To achieve this goal of freedom and security, Rousseau theorized a perpetual, indivisible,
theoretical (no physical person = Hobbes) and absolute power. He thinks that people are
theirselves sovereign in the State of Nature and this remains so also after the Social Contract:

«Sovereignty cannot be represented for the same reason that it cannot be alienated; it consists
essentially in the general will, and the will cannot be represented; it is itself or it is something else;
there is no middle ground. The deputies of the people, then, are not and cannot be its
representatives; they are only its agents and can conclude nothing definitively. Every law which
the people in person have not ratified is invalid; it is not a law». Jean-Jacques Rousseau, The
Social Contract (1762)

There is a critical point against Locke because for him the legislative power is the supreme one
because it represents the people, while for Rousseau representation is impossible, because it
implies alienation of power and this, for him, is wrong. According to Rousseau, sovereignty is a
the active and indivisible aspect of a community and cannot be delegated to other representative.

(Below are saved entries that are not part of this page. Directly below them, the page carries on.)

-- ==== Sys2Proof/Laws/Ports.lean ====
section
/-! SUPPORT. Ports: what a PCIe request, a frame, a command code and an event of a port do. -/

namespace Sys2Proof.Machine
open Sys2Proof

theorem tlp_keeps (d : Device) : Touches 2148536324 d d.tlpIn ∧ Touches 2148536324 d d.tlpOut := by
  constructor
  · unfold Device.tlpIn; simp
  · unfold Device.tlpOut; simp

theorem tlpIn_pcie (d : Device) : d.tlpIn.pcie = d.pcie := (tlp_keeps d).1 .pcie (by decide)

theorem tlpOut_pcie (d : Device) : d.tlpOut.pcie = d.pcie := (tlp_keeps d).2 .pcie (by decide)

theorem tlpIn_boot (d : Device) : d.tlpIn.boot = d.boot := (tlp_keeps d).1 .boot (by decide)

theorem tlpOut_boot (d : Device) : d.tlpOut.boot = d.boot := (tlp_keeps d).2 .boot (by decide)

theorem tlpIn_regs (d : Device) : d.tlpIn.regs = d.regs := (tlp_keeps d).1 .regs (by decide)

theorem tlpOut_regs (d : Device) : d.tlpOut.regs = d.regs := (tlp_keeps d).2 .regs (by decide)

theorem tlpIn_live (d : Device) : d.tlpIn.live = d.live := by unfold Device.live Device.powered; rw [tlpIn_boot]

theorem tlpOut_head (d : Device) (p : Fin 256) : (d.tlpOut.head p).err = (d.head p).err := by
  unfold Device.tlpOut Device.whenLive
  split
  · exact (PageHdr.fixed_eq ((Device.pmcCountAll_beside d 0x30 1).2.2.2 p)).2.2.2.2.2.2
  · rfl

theorem barOpen_tlp (d : Device) (bar : Bar) (o n : Nat) : d.tlpIn.barOpen bar o n = d.barOpen bar o n := by
  unfold Device.barOpen Device.fabricOpen
  rw [tlpIn_live, tlpIn_boot]

theorem countedIn_or (d : Device) (bar : Bar) (wr : Bool) (o : Nat) (x : Dw) : d.countedIn bar wr o x = d ∨ d.countedIn bar wr o x = d.tlpIn := by
  unfold Device.countedIn
  split
  · exact .inl rfl
  · exact .inr rfl

theorem countedIn_write (d : Device) (bar : Bar) (o : Nat) (x : Dw) : d.countedIn bar true o x = d.tlpIn := by
  unfold Device.countedIn quietRequest
  rfl

/-- The reply to a read of one DW, counted as its packet is. -/
def Device.countedOut (d : Device) (bar : Bar) (o : Nat) (x : Dw) : Device := if quietRequest bar false o [x] then d else d.tlpOut

theorem countedOut_or (d : Device) (bar : Bar) (o : Nat) (x : Dw) : d.countedOut bar o x = d ∨ d.countedOut bar o x = d.tlpOut := by
  unfold Device.countedOut
  split
  · exact .inl rfl
  · exact .inr rfl

theorem mem_one (d : Device) (f : OtpArray) (bar : Bar) (wr : Bool) (o : Nat) (x : Dw) (hp : d.pcieAnswers = true) (h4 : bar ≠ .bar4) (ho : o % 4 = 0)
    (hs : o + 4 ≤ barSize bar) (hb : x.be ≠ 0) (hop : d.barOpen bar o 1 = true) :
    d.memRequest f bar wr o [x] =
      if alignedBe x.be then
        if wr then (d.tlpIn.writeWord f (barTarget bar o).2 (barTarget bar o).1 (byteMask x.be) x.data).complete .none []
        else (((d.countedIn bar false o x).readWord (barTarget bar o).2 (barTarget bar o).1).2.countedOut bar o x).complete .success
          [((d.countedIn bar false o x).readWord (barTarget bar o).2 (barTarget bar o).1).1 &&& byteMask x.be]
      else
        let e := (d.countedIn bar wr o x).unaligned (barTarget bar o).2 (barTarget bar o).1
        if wr then (e.updPcie fun x => { x with aerCa := x.aerCa || !e.boot.clkFailed }).complete .none []
        else (e.countedOut bar o x).complete .completerAbort [] := by
  unfold Device.memRequest
  have e4 : o / 4 * 4 = o := by omega
  have hop' : (d.countedIn bar wr o x).barOpen bar o 1 = true := by
    rcases countedIn_or d bar wr o x with h | h
    · rw [h]; exact hop
    · rw [h, barOpen_tlp]; exact hop
  have hf : refusedAt o [x] = if alignedBe x.be then none else some o := by
    unfold refusedAt
    have hb' : ¬ x.be = 0#4 := hb
    cases ha : alignedBe x.be <;> simp [List.findIdx?_cons, hb', ha]
  dsimp only
  rw [e4, hp, if_neg (by simp; omega)]
  have hin : (if quietRequest bar wr o [x] = true then d else d.tlpIn) = d.countedIn bar wr o x := rfl
  rw [hin, if_neg (by rw [show [x].length = 1 from rfl, hop']; decide), hf]
  have hd : ∀ e : Device, e.dwAccess f bar wr o x = if wr then (e.writeWord f (barTarget bar o).2 (barTarget bar o).1 (byteMask x.be) x.data, 0)
      else ((e.readWord (barTarget bar o).2 (barTarget bar o).1).2, (e.readWord (barTarget bar o).2 (barTarget bar o).1).1 &&& byteMask x.be) := by
    intro e; unfold Device.dwAccess; rw [if_neg hb, if_neg h4]
  have hr : List.range 1 = [0] := rfl
  have h0 : o + 4 * 0 = o := by omega
  cases wr
  · have hout : ∀ e : Device, (if quietRequest bar false o [x] = true then e else e.tlpOut) = e.countedOut bar o x := fun _ => rfl
    cases ha : alignedBe x.be
    · simp [h4, hout]
    · simp only [List.length_singleton, hr, List.foldl_cons, List.foldl_nil, if_true, List.getElem?_cons_zero, Option.getD_some, h0, hd, hout]
      simp
  · rw [countedIn_write]
    cases ha : alignedBe x.be
    · simp [h4]
    · simp only [List.length_singleton, hr, List.foldl_cons, List.foldl_nil, if_true, List.getElem?_cons_zero, Option.getD_some, h0, hd]

theorem one_bit (n i : Nat) (hn : n < 16) : (BitVec.ofNat 16 (2 ^ n)).getLsbD i = decide (i = n) := by
  rw [BitVec.getLsbD_ofNat, Nat.testBit_two_pow]
  by_cases h : n = i
  · subst h; simp [hn]
  · have h' : ¬ i = n := fun e => h e.symm
    simp [h, h']

theorem mayIssue_of {d e : Device} (h : Touches 2148536324 d e ∨ Touches 36508274692 d e) : e.pcieMayIssue = d.pcieMayIssue := by
  unfold Device.pcieMayIssue
  rcases h with h | h
  · rw [h .boot (by decide), h .pcie (by decide)]
  · rw [h .boot (by decide), h .pcie (by decide)]

/-- What a flush leaves: every field of the endpoint but PENDING, of which no bit rises. -/
theorem flush_step (d : Device) (v : Fin 16) : ∃ p, (if d.pcie.msixEn && !d.pcie.funcMask && d.pcieMayIssue && d.pcie.pending.getLsbD v.val && !d.pcie.vecMask.getLsbD v.val then
      (d.updPcie fun x => { x with pending := x.pending &&& ~~~(BitVec.ofNat 16 (2 ^ v.val)) }).sendTlp (.msix v.val)
    else d).pcie = { d.pcie with pending := p } ∧ (∀ i, p.getLsbD i = true → d.pcie.pending.getLsbD i = true) ∧
    (d.pcie.msixEn = true → d.pcie.funcMask = false → d.pcieMayIssue = true → p.getLsbD v.val = true → d.pcie.vecMask.getLsbD v.val = true) := by
  split
  · have e : ∀ x : Device, (x.sendTlp (.msix v.val)).pcie = x.pcie := fun x => keeps_pcie (by simp)
    rw [e]
    refine ⟨_, rfl, fun i hi => ?_, fun _ _ _ hv => ?_⟩
    · rw [BitVec.getLsbD_and] at hi; exact (Bool.and_eq_true _ _ ▸ hi).1
    · rw [BitVec.getLsbD_and, BitVec.getLsbD_not] at hv
      rw [one_bit _ _ v.isLt] at hv; simp at hv
  · rename_i h
    refine ⟨d.pcie.pending, rfl, fun _ h => h, fun h1 h2 h3 h4 => ?_⟩
    rw [h1, h2, h3, h4] at h
    cases hv : d.pcie.vecMask.getLsbD v.val
    · rw [hv] at h; exact absurd rfl h
    · rfl

theorem flush_step_boot (d : Device) (v : Fin 16) : (if d.pcie.msixEn && !d.pcie.funcMask && d.pcieMayIssue && d.pcie.pending.getLsbD v.val && !d.pcie.vecMask.getLsbD v.val then
      (d.updPcie fun x => { x with pending := x.pending &&& ~~~(BitVec.ofNat 16 (2 ^ v.val)) }).sendTlp (.msix v.val)
    else d).boot = d.boot := by
  split
  · exact keeps_boot (by simp)
  · rfl

theorem mayIssue_pending {d e : Device} (hb : e.boot = d.boot) {p : BitVec 16} (hp : e.pcie = { d.pcie with pending := p }) : e.pcieMayIssue = d.pcieMayIssue := by
  unfold Device.pcieMayIssue; rw [hb, hp]

theorem flush_fold (l : List (Fin 16)) (d : Device) : ∃ p,
    (l.foldl (fun (d : Device) v => if d.pcie.msixEn && !d.pcie.funcMask && d.pcieMayIssue && d.pcie.pending.getLsbD v.val && !d.pcie.vecMask.getLsbD v.val then
      (d.updPcie fun x => { x with pending := x.pending &&& ~~~(BitVec.ofNat 16 (2 ^ v.val)) }).sendTlp (.msix v.val)
    else d) d).pcie = { d.pcie with pending := p } ∧ (∀ i, p.getLsbD i = true → d.pcie.pending.getLsbD i = true) ∧
    (∀ v ∈ l, d.pcie.msixEn = true → d.pcie.funcMask = false → d.pcieMayIssue = true → p.getLsbD v.val = true → d.pcie.vecMask.getLsbD v.val = true) ∧
    (l.foldl (fun (d : Device) v => if d.pcie.msixEn && !d.pcie.funcMask && d.pcieMayIssue && d.pcie.pending.getLsbD v.val && !d.pcie.vecMask.getLsbD v.val then
      (d.updPcie fun x => { x with pending := x.pending &&& ~~~(BitVec.ofNat 16 (2 ^ v.val)) }).sendTlp (.msix v.val)
    else d) d).boot = d.boot := by
  induction l generalizing d with
  | nil => exact ⟨d.pcie.pending, rfl, fun _ h => h, fun v h => (nomatch h), rfl⟩
  | cons v l ih =>
    rw [List.foldl_cons]
    obtain ⟨p, hp, hm, hv⟩ := flush_step d v
    have hb := flush_step_boot d v
    generalize (if d.pcie.msixEn && !d.pcie.funcMask && d.pcieMayIssue && d.pcie.pending.getLsbD v.val && !d.pcie.vecMask.getLsbD v.val then
      (d.updPcie fun x => { x with pending := x.pending &&& ~~~(BitVec.ofNat 16 (2 ^ v.val)) }).sendTlp (.msix v.val)
    else d) = e at hp hb
    obtain ⟨q, hq, hm2, hv2, hb2⟩ := ih e
    have hmi := mayIssue_pending hb hp
    rw [hp] at hq hm2 hv2
    refine ⟨q, hq, fun i h => hm i (hm2 i h), fun w hw h1 h2 h3 h4 => ?_, hb2.trans hb⟩
    rcases List.mem_cons.1 hw with h | h
    · subst h; exact hv h1 h2 h3 (hm2 _ h4)
    · exact hv2 w h h1 h2 (by rw [hmi]; exact h3) h4

theorem flush_pcie (d : Device) : ∃ p, d.msixFlush.pcie = { d.pcie with pending := p } ∧ (∀ i, p.getLsbD i = true → d.pcie.pending.getLsbD i = true) ∧
    (∀ v : Fin 16, d.pcie.msixEn = true → d.pcie.funcMask = false → d.pcieMayIssue = true → p.getLsbD v.val = true → d.pcie.vecMask.getLsbD v.val = true) ∧
    d.msixFlush.boot = d.boot := by
  obtain ⟨p, h1, h2, h3, h4⟩ := flush_fold (List.finRange 16) d
  exact ⟨p, h1, h2, fun v => h3 v (List.mem_finRange v), h4⟩

theorem ringsHost_pcie (d : Device) : d.ringsHost.pcie = d.pcie := keeps_pcie (by simp)

theorem linkSet_pcie (d : Device) (up : Bool) : (d.linkSet up).pcie = { d.pcie with linkUp := up } := by
  unfold Device.linkSet
  split
  · rename_i h; rw [ringsHost_pcie, h]
  · rw [ringsHost_pcie]
    exact keeps_pcie (d := ({ d with pcie := { d.pcie with linkUp := up } } : Device)) (by simp)

theorem pcieReset_pcie (d : Device) : d.pcieReset.pcie = pcie0 d.pcie.perstLow := by
  unfold Device.pcieReset
  dsimp only
  rw [linkSet_pcie]

theorem src_spi (bs) : ∃ c, frameSource .spi bs = .port .spi c := ⟨_, rfl⟩

theorem runFrame_read (d : Device) (f p l lw bs) : d.runFrame f p l true lw bs =
    let res := frameResult l true bs
    let e := if res = 1 then d.unaligned (frameSource p bs) (frameAddr bs) else d
    { dev := if res = 0 then (e.frameRead (frameSource p bs) (frameAddr bs) (frameWords bs)).2 else e, res := res
      rsp := some { bytes := frameResponse lw res (if res = 0 then (e.frameRead (frameSource p bs) (frameAddr bs) (frameWords bs)).1 else List.replicate (4 * frameWords bs) 0)
                    ready := !(res == 0 && frameSlow bs) } } := by
  unfold Device.runFrame
  dsimp only
  rw [if_pos rfl]
  by_cases h : frameResult l true bs = 0 <;> simp [h]

theorem runFrame_write (d : Device) (f p l lw bs) : d.runFrame f p l false lw bs =
    let res := frameResult l false bs
    let e := if res = 1 then d.unaligned (frameSource p bs) (frameAddr bs) else d
    { dev := if res = 0 then e.frameWrite f (frameSource p bs) (frameAddr bs) (wordsOfBytes (frameData bs)) else e, res := res, rsp := none } := by
  unfold Device.runFrame
  dsimp only
  rw [if_neg (by decide)]

theorem unaligned_regs (d : Device) (src a) : (d.unaligned src a).regs = d.regs := keeps_regs (by unfold Device.unaligned; simp)

theorem reads_of (bs : List Byte) (h : bs ≠ []) (dflt) : frameReads dflt bs = (frameCmd bs).getLsbD 3 := by
  unfold frameReads
  rw [if_neg (by simpa using h)]

theorem live_parts {d : Device} (h : d.live = true) : d.boot.held = false ∧ d.powered = true ∧ d.boot.clkFailed = false := by
  unfold Device.live at h
  simp only [Bool.and_eq_true, Bool.not_eq_true'] at h
  exact ⟨h.1.1.1, h.2, h.1.2⟩

theorem spi_run (d : Device) (f dflt bs lost) (hb : bs ≠ []) (hl : d.live = true) (h5 : 5 ≤ d.boot.stage) (hp : d.framePagesOpen bs = true)
    (he : d.spi.enabled = true) (hr : bs ≠ spiResetPattern) : d.spiFrame f dflt bs lost =
      let r := d.runFrame f .spi { words := 8, mwl := 64, mrl := 64, notReady := false } ((frameCmd bs).getLsbD 3) d.spi.lastWr bs
      { r.dev with spi := { r.dev.spi with lastWr := if (frameCmd bs).getLsbD 3 then r.dev.spi.lastWr else r.res, rsp := if lost then none else r.rsp } } := by
  obtain ⟨a, b, c⟩ := live_parts hl
  unfold Device.spiFrame
  rw [if_neg (by rw [a, b]; decide), if_neg hr, if_neg (by rw [he]; decide)]
  dsimp only
  rw [if_neg (by rw [hl]; decide), reads_of _ hb, hp, show decide (d.boot.stage < 5) = false from decide_eq_false (by omega)]
  rfl

theorem read_spi (d : Device) (src a n) : ((d.frameRead src a n).2).spi = d.spi := keeps_spi (by simp)

theorem bus_run (d : Device) (f) (p : Fin 2) (dflt bs) (hb : bs ≠ []) (hp : d.framePagesOpen bs = true) : d.busFrame f p dflt bs =
    let x := d.i3c[p]
    let rd := (frameCmd bs).getLsbD 3
    let r := d.runFrame f (busPort p) x.limits rd x.lastWr bs
    (r.dev.updI3c p fun x => { x with lastWr := if rd then x.lastWr else r.res, rsp := if rd then r.rsp else x.rsp }).busReply p [] := by
  unfold Device.busFrame
  rw [if_neg (by rw [hp]; decide)]
  dsimp only
  rw [reads_of _ hb]

theorem updI3c_get (d : Device) (p : Fin 2) (g : I3cPort → I3cPort) : (d.updI3c p g).i3c[p] = g d.i3c[p] := upd_same _ _ _
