theorem execHcxClose_frame (src : Source) (data : Word) (s : State) : ∃ u, exec (.hcxClose src data) s = .next u ∧ Touches 53865149439 s.dev u.dev := by
  refine ⟨_, rfl, ?_⟩
  exact bus_in s.dev s.fuses src 0x001 0x048 _ _ _ (by decide) (by decide) (.inr (by decide)) (by decide) (by decide) (by decide) (fun e m => by unfold Device.blockWrite; rw [show blockOf 0x001 = some .hcx by decide]; dsimp only; unfold Device.hcxWrite; simp)

theorem execHcxEvict_frame (src : Source) (data : Word) (s : State) : ∃ u, exec (.hcxEvict src data) s = .next u ∧ Touches 53865149439 s.dev u.dev := by
  refine ⟨_, rfl, ?_⟩
  exact bus_in s.dev s.fuses src 0x001 0x04C _ _ _ (by decide) (by decide) (.inr (by decide)) (by decide) (by decide) (by decide) (fun e m => by unfold Device.blockWrite; rw [show blockOf 0x001 = some .hcx by decide]; dsimp only; unfold Device.hcxWrite; simp)

theorem execHcxLeaseWrite_frame (src : Source) (n : Fin 8) (be : BitVec 4) (data : Word) (s : State) : ∃ u, exec (.hcxLeaseWrite src n be data) s = .next u ∧ Touches 2148536348 s.dev u.dev := by
  refine ⟨_, rfl, ?_⟩
  dsimp only; rw [show (0x001084 + 16 * n.val : Nat) = pageAddr 0x001 (0x084 + 16 * n.val) by unfold pageAddr; omega]; exact bus_in s.dev s.fuses src 0x001 (0x084 + 16 * n.val) _ _ _ (by omega) (by omega) (.inr (by omega)) (by decide) (by decide) (by decide) (fun e m => by unfold Device.blockWrite; rw [show blockOf 0x001 = some .hcx by decide]; dsimp only; unfold Device.hcxWrite; dsimp only; rw [if_neg (by omega), if_neg (by omega), if_neg (by omega), if_pos (by omega), if_neg (by omega), if_pos (by omega)]; simp)

theorem execLeaseExpiry_frame (n : Fin 8) (s : State) : ∃ u, exec (.leaseExpiry n) s = .next u ∧ Touches 53865149431 s.dev u.dev := by
  refine ⟨_, rfl, ?_⟩
  dsimp only; simp

theorem execContextQuarantine_frame (n : Fin 8) (s : State) : ∃ u, exec (.contextQuarantine n) s = .next u ∧ Touches 16 s.dev u.dev := by
  refine ⟨_, rfl, ?_⟩
  dsimp only; simp

theorem execContextFree_frame (n : Fin 8) (s : State) : ∃ u, exec (.contextFree n) s = .next u ∧ Touches 16 s.dev u.dev := by
  refine ⟨_, rfl, ?_⟩
  dsimp only; simp

theorem execClaimRequest_frame (src : Source) (page : Fin 256) (data : Word) (s : State) : ∃ u, exec (.claimRequest src page data) s = .next u ∧ Touches 2282950684 s.dev u.dev := by
  refine ⟨_, rfl, ?_⟩
  by_cases hp : isBlockPage page.val = true
  · exact bus_head s.dev s.fuses src page.val 0x018 _ _ _ (hp) (by decide) (by decide) (by decide) ((Device.arrive_touches s.dev src _).mono (by decide)) (fun m => by rw [headerWrite_owner]; simp)
  · exact bus_none s.dev s.fuses src page.val 0x018 _ _ _ (by simpa using hp) (by decide) (by decide) page.isLt (by decide)
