/-- A header within the limits leaves the bytes of the data to be judged. -/
theorem frameResult_goodHeader (l : FrameLimits) (rd : Bool) (cmd a2 a1 a0 : Byte) (rest : List Byte) (hready : l.notReady = false)
    (hn : cmd.toNat % 8 + 1 ≤ l.words) (ha : a2.toNat * 65536 + a1.toNat * 256 + a0.toNat + 4 * (cmd.toNat % 8 + 1 - 1) ≤ 0xFFFFFC)
    (h4 : (a2.toNat * 65536 + a1.toNat * 256 + a0.toNat) % 4 = 0) (hw : 4 * (cmd.toNat % 8 + 1) + 6 ≤ l.mwl) (hr : 4 * (cmd.toNat % 8 + 1) + 2 ≤ l.mrl) :
    frameResult l rd (cmd :: a2 :: a1 :: a0 :: crc8 [cmd, a2, a1, a0] :: rest) =
      if rd then 0
      else if rest.length < 4 * (cmd.toNat % 8 + 1) + 1 then 4
      else if crc8 (rest.take (4 * (cmd.toNat % 8 + 1))) ≠ rest[4 * (cmd.toNat % 8 + 1)]?.getD 0 then 3
      else 0 := by
  rw [frameResult_header l rd cmd a2 a1 a0 _ rest hready]
  dsimp only
  have hlimit : ¬(if rd = true then l.mrl < 4 * (cmd.toNat % 8 + 1) + 2 else l.mwl < 4 * (cmd.toNat % 8 + 1) + 6) := by
    cases rd
    · rw [if_neg (by decide)]; omega
    · rw [if_pos rfl]; omega
  rw [if_neg (fun h => h rfl), if_neg (by
    rintro (h | h | h)
    · omega
    · omega
    · exact hlimit h), if_neg (fun h => h h4)]

theorem frame_judged (cmd a2 a1 a0 h c : Byte) (data : List Byte) (l : FrameLimits) (hready : l.notReady = false) :
    let head := [cmd, a2, a1, a0]
    let n := cmd.toNat % 8 + 1
    let a := a2.toNat * 65536 + a1.toNat * 256 + a0.toNat
    let rd := cmd.getLsbD 3
    (h ≠ crc8 head → frameResult l rd (head ++ [h] ++ data ++ [c]) = 3) ∧
    (n ≤ l.words → a + 4 * (n - 1) ≤ 0xFFFFFC → a % 4 = 0 → 4 * n + 6 ≤ l.mwl → 4 * n + 2 ≤ l.mrl → data.length = 4 * n →
      (rd = true → frameResult l rd (head ++ [crc8 head]) = 0) ∧
      (rd = false → frameResult l rd (head ++ [crc8 head] ++ data ++ [c]) = if c = crc8 data then 0 else 3) ∧
      (rd = false → frameResult l rd (head ++ [crc8 head] ++ data) = 4)) := by
  dsimp only
  simp only [List.cons_append, List.nil_append]
  refine ⟨frameResult_badHeader l _ cmd a2 a1 a0 h _ hready, fun hn ha h4 hw hr hdata => ⟨fun hrd => ?_, fun hrd => ?_, fun hrd => ?_⟩⟩ <;>
    rw [frameResult_goodHeader l _ cmd a2 a1 a0 _ hready hn ha h4 hw hr, hrd]
  · rfl
  · have hlen : (data ++ [c]).length = 4 * (cmd.toNat % 8 + 1) + 1 := by rw [List.length_append, hdata]; rfl
    rw [if_neg (by decide), if_neg (by omega), ← hdata, List.take_left' rfl, List.getElem?_append_right (Nat.le_refl _), Nat.sub_self]
    show (if crc8 data ≠ c then 3 else 0) = _
    by_cases hc : c = crc8 data
    · rw [if_pos hc, if_neg (fun h => h hc.symm)]
    · rw [if_neg hc, if_pos (Ne.symm hc)]
  · rw [if_neg (by decide), if_pos (by omega)]

/-! ## Frames on the SPI port (R192 to R195) -/

theorem exec_writeFrame (p : HostPort) (x : FrameIn) (s : State) :
    exec (.writeFrame p x) s = .next { s with dev := s.dev.portFrame s.fuses p false x.hdr x.bytes } := rfl

theorem exec_readFrame (p : HostPort) (x : FrameIn) (s : State) :
    exec (.readFrame p x) s = .next { s with dev := s.dev.portFrame s.fuses p true x.hdr x.bytes } := rfl

theorem exec_spiFrameAbort (bs : List Byte) (s : State) :
    exec (.spiFrameAbort bs) s = .next { s with dev := s.dev.spiFrame s.fuses true bs true } := rfl

/-- A write frame performs its words when it has no failing condition, and no other frame writes a register. -/
theorem runFrame_write_effect (d : Device) (f : OtpArray) (p : HostPort) (l : FrameLimits) (lw : Nat) (bs : List Byte) :
    (d.runFrame f p l false lw bs).dev.regs =
      if frameResult l false bs = 0 then (d.frameWrite f (frameSource p bs) (frameAddr bs) (wordsOfBytes (frameData bs))).regs else d.regs := by
  rw [runFrame_write]
  dsimp only
  by_cases h0 : frameResult l false bs = 0
  · rw [if_pos h0, if_pos h0, if_neg (by rw [h0]; decide)]
  · rw [if_neg h0, if_neg h0]
    split
    · exact unaligned_regs _ _ _
    · rfl

theorem unaligned_spi (d : Device) (src : Source) (a : Nat) : (d.unaligned src a).spi = d.spi := keeps_spi (by unfold Device.unaligned; simp)

/-- A read frame leaves the SPI port's record, and where it fails every register. -/
theorem runFrame_read_effect (d : Device) (f : OtpArray) (p : HostPort) (l : FrameLimits) (lw : Nat) (bs : List Byte) :
    (d.runFrame f p l true lw bs).dev.spi = d.spi ∧ (frameResult l true bs ≠ 0 → (d.runFrame f p l true lw bs).dev.regs = d.regs) ∧
      (d.runFrame f p l true lw bs).rsp.map (·.bytes) = some (frameResponse lw (frameResult l true bs)
        (if frameResult l true bs = 0 then (d.frameRead (frameSource p bs) (frameAddr bs) (frameWords bs)).1 else List.replicate (4 * frameWords bs) 0)) := by
  rw [runFrame_read]
  dsimp only
  by_cases h0 : frameResult l true bs = 0
  · simp only [if_pos h0]
    rw [if_neg (by rw [h0]; decide)]
    exact ⟨read_spi _ _ _ _, fun h => absurd h0 h, rfl⟩
  · simp only [if_neg h0]
    refine ⟨?_, fun _ => ?_, rfl⟩ <;> split
    · exact unaligned_spi _ _ _
    · rfl
    · exact unaligned_regs _ _ _
    · rfl

/-- The limits of the SPI port (R173). -/
def spiLimits : FrameLimits := { words := 8, mwl := 64, mrl := 64, notReady := false }

theorem spiFrame_complete (s : State) (bs : List Byte) (hb : bs ≠ []) (hl : s.dev.live = true) (h5 : 5 ≤ s.dev.boot.stage)
    (hp : s.dev.framePagesOpen bs = true) (he : s.dev.spi.enabled = true) (hr : bs ≠ spiResetPattern) (res : Nat)
    (hres : frameResult spiLimits ((frameCmd bs).getLsbD 3) bs = res) :
    ∃ t u, (∀ hdr, exec (.writeFrame .spi ⟨hdr, bs⟩) s = .next t ∧ exec (.readFrame .spi ⟨hdr, bs⟩) s = .next t) ∧ exec (.spiFrameAbort bs) s = .next u ∧
      u.dev.regs = t.dev.regs ∧ u.dev.spi.rsp = none ∧
      ((frameCmd bs).getLsbD 3 = false → t.dev.spi.lastWr = res ∧
        t.dev.regs = if res = 0 then (s.dev.frameWrite s.fuses (frameSource .spi bs) (frameAddr bs) (wordsOfBytes (frameData bs))).regs else s.dev.regs) ∧
      ((frameCmd bs).getLsbD 3 = true → t.dev.spi.lastWr = s.dev.spi.lastWr ∧ (res ≠ 0 → t.dev.regs = s.dev.regs) ∧
        t.dev.spi.rsp.map (·.bytes) = some (frameResponse s.dev.spi.lastWr res
          (if res = 0 then (s.dev.frameRead (frameSource .spi bs) (frameAddr bs) (frameWords bs)).1 else List.replicate (4 * frameWords bs) 0))) := by
  have hrun := fun dflt lost => spi_run s.dev s.fuses dflt bs lost hb hl h5 hp he hr
  have hkind : s.dev.spiFrame s.fuses true bs false = s.dev.spiFrame s.fuses false bs false := (hrun true false).trans (hrun false false).symm
  refine ⟨{ s with dev := s.dev.spiFrame s.fuses false bs false }, { s with dev := s.dev.spiFrame s.fuses true bs true }, fun hdr => ⟨rfl, ?_⟩, rfl, ?_, ?_, ?_, ?_⟩
  · rw [← hkind]
    rfl
  · dsimp only
    rw [hrun, hrun]
  · dsimp only
    rw [hrun]
    rfl
  · intro hrd
    subst hres
    dsimp only
    rw [hrun, hrd]
    refine ⟨?_, runFrame_write_effect ..⟩
    dsimp only
    rw [runFrame_write]
    rfl
  · intro hrd
    subst hres
    dsimp only
    rw [hrun, hrd]
    obtain ⟨hspi, hregs, hrsp⟩ := runFrame_read_effect s.dev s.fuses .spi spiLimits s.dev.spi.lastWr bs
    have hlast : (s.dev.runFrame s.fuses .spi spiLimits true s.dev.spi.lastWr bs).dev.spi.lastWr = s.dev.spi.lastWr := congrArg SpiPort.lastWr hspi
    exact ⟨hlast, hregs, hrsp⟩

The community constituted by the social contract is a community where its members are at the
same time direct sovereigns citizens subdued to a law, but the law is created by themselves. This
sovereign power is more powerful in the term of absoluteness than the one of Hobbes, because
according to Rousseau all the natural rights are alienated in favor of the realization of the State in
which everyone is subject and object at the same time.